Uplanfl n 10x 0.30 n a objective

mESCs were seeded onto the micropatterns, ensuring complete coverage, and cultured for 16 h. Subsequently, the medium was changed to a LIF-free medium. To assess cell proliferation at different time points, the culture medium was supplemented with 10 µM of EdU two hours before fixation at each time point. The detection of EdU incorporation was performed according to the protocol provided by the EdU proliferation kit (Abcam, ab219801, iFluor 488). In brief, the cells were washed twice with Wash Buffer and then fixed with 4% PFA for 10 min at room temperature, while avoiding exposure to light. After the fixation step, the cells were washed twice and permeabilized with 1x Permeabilization Buffer for 20 min at room temperature. Subsequently, the cells were washed twice and incubated in the dark for 30 min at room temperature in a Reaction mix containing TBS, 4 mM Copper Sulfate, 1.2 µM iFluor 488 azide dye (500 µM in DMSO), and 1x EdU additive solution. Following another round of washing, the cells were stained with Hoechst 33342 (5 µg/mL). Finally, the cells were imaged using a spinning disk confocal microscope (OLYMPUS UPlanFL N 10x/0.30 N.A. objective and Andor iXon camera). The Hoechst 33342 and EdU signals were excited at wavelengths of 405 and 475 nm, respectively.
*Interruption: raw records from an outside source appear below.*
-- ==== Sys2Proof/Machine/Runs.lean ====
section
/-!
DEFINITION. Collective runs (spec/11_collectives_delta_coding.md R308 to R326): chunks, block records sent and
received, reductions, the gradient reduction of spec/09_training_steps.md R238, R239 and the end of a run.
-/

namespace Sys2Proof.Machine

/-! ### Groups and counters (R302, R331) -/

/-- The list digest of R302. -/
def listDigest (g : Nat) (x : Group) : BitVec 64 :=
  x.members.foldl (fun d m => mix (d ^^^ BitVec.ofNat 64 (m.1 % 4096 + m.2 * 4096))) (mix (BitVec.ofNat 64 g))

/-- Change the run in progress. -/
def runSet (g : Nat) (f : CollRun → CollRun) (s : State) : State := groupMod g (fun x => { x with run := x.run.map f }) s

/-! ### Ranges, chunks and owners (R309, R311, R312) -/

def CollRun.rop (r : CollRun) : Nat := cdF r.desc 475 473
def CollRun.fmt (r : CollRun) : Nat := cdF r.desc 472 470
def CollRun.root (r : CollRun) : Nat := cdF r.desc 469 458
def CollRun.src (r : CollRun) : Nat := cdF r.desc 448 401
def CollRun.dst (r : CollRun) : Nat := cdF r.desc 400 353
def CollRun.acc (r : CollRun) : Nat := cdF r.desc 352 305
def CollRun.bytes (r : CollRun) : Nat := cdF r.desc 256 217

/-- Reductions: ALLREDUCE and REDUCE_SCATTER. -/
def CollRun.reduces (r : CollRun) : Bool := r.kind = 0 || r.kind = 1

/-- Chunks of the range (R309). -/
def CollRun.chunks (r : CollRun) : Nat := (r.bytes + 65535) / 65536

def CollRun.chunkLen (r : CollRun) (u : Nat) : Nat := min 65536 (r.bytes - 65536 * u)

/-- Position of a member among the LIVE members. -/
def CollRun.pos (r : CollRun) (i : Nat) : Nat := r.live.findIdx (· = i)

/-- Owner of a chunk (R309). -/
def CollRun.owner (r : CollRun) (u : Nat) : Nat := r.live.getD (u % r.live.length) 0

/-- Where a member's chunk is written at DST: the segment of its position for ALLGATHER (R312). -/
def CollRun.place (r : CollRun) (i u : Nat) : Nat := r.dst + 65536 * u + if r.kind = 2 then r.bytes * r.pos i else 0

/-- Key of a chunk that this member writes. -/
def unitKey (u i : Nat) : Nat := 4096 * u + i

/-- Blocks of a chunk: index and length (R309). -/
def blocksOf (n : Nat) : List (Nat × Nat) := (List.range ((n + 4095) / 4096)).map (fun k => (k, min 4096 (n - 4096 * k)))

/-- The engine at which a member works on a chunk (R309). -/
def chunkEngine (s : State) (x : Group) (u : Nat) : Nat := engineOf s (ctxPart s x.ctx) u

/-! ### Sending block records (R317, R321, R323, R325 to R328) -/

/-- The generation to code with for a peer (R328). -/
def genFor (x : Group) (i : Nat) : Option Nat :=
  let l := (mapGet [] x.atPeer i).filter (fun k => !x.load.any (fun d => d.gen = k && d.left.any (fun q => q.1 = i)))
  match x.current with
  | some k => if l.contains k then some k else l.getLast?
  | none => l.getLast?
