/-- STEP_BEGIN (R227, R232, R233). -/
def execStepBegin (q : Fin 512) (seq : Nat) (s : State) : Host.Outcome State Fault Refusal :=
  .next (runCmd s q seq 0x600 true [(0, 1), (4, 4), (64, 80)] (fun c s =>
    let t := (ctxGet s c.ctx).train
    let new := c.bit 0 0
    let j := c.bytes 64 80
    if t.st = .none then
      match groupGet s (jobGroup j) with
      | none => refuse c stParam s
      | some x =>
        if !new || x.ctx ≠ c.ctx then refuse c stParam s
        else if x.liveList.isEmpty || x.stateOf x.own = 2 then refuse c stPeerLost s
        else if bitsOf (c.p 0 1) 7 1 ≠ 0 || c.p 4 4 ≠ 0 || !jobOk s c.ctx j then refuse c stParam s
        else finish c stSuccess (natLe 4 0) (openStep c.ctx (trainMod c.ctx (fun _ => { ring := t.ring, counters := t.counters, job := j }) s))
    else inJob c [.idle] s (fun s =>
      if bitsOf (c.p 0 1) 7 1 ≠ 0 || c.p 4 4 ≠ t.version || (new && j ≠ t.job) || (!new && !allZero j) then refuse c stParam s
      else finish c stSuccess (natLe 4 t.version) (openStep c.ctx s))))

/-! ### UPDATE_RUN (R239 to R245) -/

/-- A finite FP32 value of 0 or more. -/
def nonNeg32 (v : Nat) : Bool :=
  match dec32 (BitVec.ofNat 32 v) with
  | .zero _ => true
  | .fin n _ _ => !n
  | _ => false

/-- The parameters lie in the ranges of R241. -/
def updateOk (c : Cmd) : Bool :=
  let f (i : Nat) : Nat := c.p (4 * i) 4
  [0, 1, 2, 3, 4, 5].all (fun i => nonNeg32 (f i)) && (f 1 % 2 ^ 31 < 0x3F800000) && (f 2 % 2 ^ 31 < 0x3F800000)
    && 0x00800000 ≤ f 3 % 2 ^ 31 && bitsOf (c.p 24 1) 7 1 = 0

/-- The global norm is known (R239). -/
def normKnown (t : Train) : Bool := t.gradDone && (List.range (jobS t.job)).all (fun k => (mapFind t.norms k).isSome)

/-- Parameter `i` of an UPDATE_RUN, as FP32 (T12.16). -/
def updArg (c : Cmd) (i : Nat) : BitVec 32 := BitVec.ofNat 32 (c.p (4 * i) 4)

/-- The coefficients of the update of step `n`, with the clip factor and the bias corrections where they are asked for (R240,
R241). -/
def updOf (c : Cmd) (n : Nat) (clip : BitVec 32) : Upd :=
  let bc (b : BitVec 32) : BitVec 32 := if c.bit 24 0 then biasCorrection b n else one32
  ⟨updArg c 0, updArg c 1, updArg c 2, updArg c 3, updArg c 4, clip, bc (updArg c 1), bc (updArg c 2)⟩

/-- Update the blocks in the order of R242; and how many were updated. -/
def Job.updateAll (x : Job) (u : Upd) (phase : Bool) (n : Nat) (refetch : List (Nat × Bytes)) (s : State) : State × Nat :=
  (x.order phase).foldl (fun (a : State × Nat) j =>
    let y := x.update u phase n j ((refetch.find? (fun e => e.1 = x.first + j)).map (·.2)) a.1
    (y.1, if y.2 then a.2 + 1 else a.2)) (s, 0)

/-- UPDATE_RUN (R233, R240 to R245): `refetch` holds FINAL data of blocks whose G is poisoned, from other replicas. -/
def execUpdateRun (q : Fin 512) (seq : Nat) (refetch : List (Nat × Bytes)) (s : State) : Host.Outcome State Fault Refusal :=
  .next (runCmd s q seq 0x602 true [(0, 25)] (fun c s => inJob c [.opened] s (fun s =>
    let t := (ctxGet s c.ctx).train
    if !updateOk c then refuse c stParam s
    else if !normKnown t then s
    else unhitched c ((jobOf s c.ctx).core ++ (jobOf s c.ctx).buffer) s (fun s =>
      let x := jobOf s c.ctx
      let d := drawFree s
      let cf := clipFactor (updArg c 5) (normTotal t.norms (jobS t.job)) d.1
      let r := x.updateAll (updOf c t.step cf) t.selPhase t.step refetch d.2
      let s := trainMod c.ctx (fun t => { t with updated := true, clip := some cf }) r.1
      finish c stSuccess (natLe 8 r.2 ++ natLe 4 cf.toNat) s))))

/-! ### Commit (R246, R249 to R252, R326) -/

/-- STEP_COMMIT arrives at the step barrier and waits there (R246). -/
def execStepCommit (q : Fin 512) (seq : Nat) (s : State) : Host.Outcome State Fault Refusal :=
  .next (runCmd s q seq 0x601 true [(4, 4)] (fun c s =>
    let t := (ctxGet s c.ctx).train
    match t.last with
    | some l =>
      if 0 < c.tries && t.st ≠ .opened && l.1 = c.p 4 4 then finish c stSuccess l.2 s else body c s
    | none => body c s))
where
  body (c : Cmd) (s : State) : State := inJob c [.opened] s (fun s =>
    let t := (ctxGet s c.ctx).train
    if c.p 4 4 ≠ t.step || t.commit.isSome then refuse c stParam s
    else if !t.updated then s
    else
      barrierArrive (jobGroup t.job) t.step
        (trainMod c.ctx (fun t => { t with commit := some { cmd := c.jidx, since := s.clk.ltc } }) (begun c s)))

/-- BARRIER_STALL (R246). -/
def execBarrierStall (ctx : Fin 256) (s : State) : Host.Outcome State Fault Refusal :=
  .next (if s.dev.safe then s else
    match (ctxGet s ctx).train.commit with
    | some w =>
      if w.stalled || s.clk.ltc - w.since < 6000000000 then s
      else trainMod ctx (fun t => { t with commit := some { w with stalled := true } })
        (raise (srcStratum + ctxPart s ctx) 0x0A ctx s)
    | none => s)

/-- One replica's view of a block: replica index, digest, re-read digest, lost, data. -/
structure Copy where
  replica : Nat
  digest : BitVec 64
  reread : BitVec 64
  lost : Bool
  data : Option (Bytes × Bytes)
deriving DecidableEq, Repr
To detect apoptosis of mESCs, Cleaved Caspase-3 (Cell Signaling, 94530) and 7-AAD (Thermo Fisher, 00-6993-50) were measured to assess the middle and late stage of apoptosis respectively. mESCs were seeded onto the micropatterns, ensuring complete coverage, and cultured for 16 h. Subsequently, the medium was changed to a LIF-free medium. To assess the middle stage of apoptosis after 48 h differentiation, fixed cells were stained with Caspase-3 (cleaved) as mentioned in the section of “ Immunostaining”. To assess the late stage of apoptosis after 48 h differentiation, live cells were stained with 7-AAD and Hoechst 33342 (Sigma-Aldrich, B2261-25MG) for 30 min at a 37 °C incubator. Finally, the cells were imaged using a spinning disk confocal microscope (OLYMPUS UPlanFL N 10x/0.30 N.A. objective and Andor iXon camera). Quantification of apoptosis from nuclear morphology was performed on DAPI images acquired by ARTseqFISH as previously described^{62 (link)}.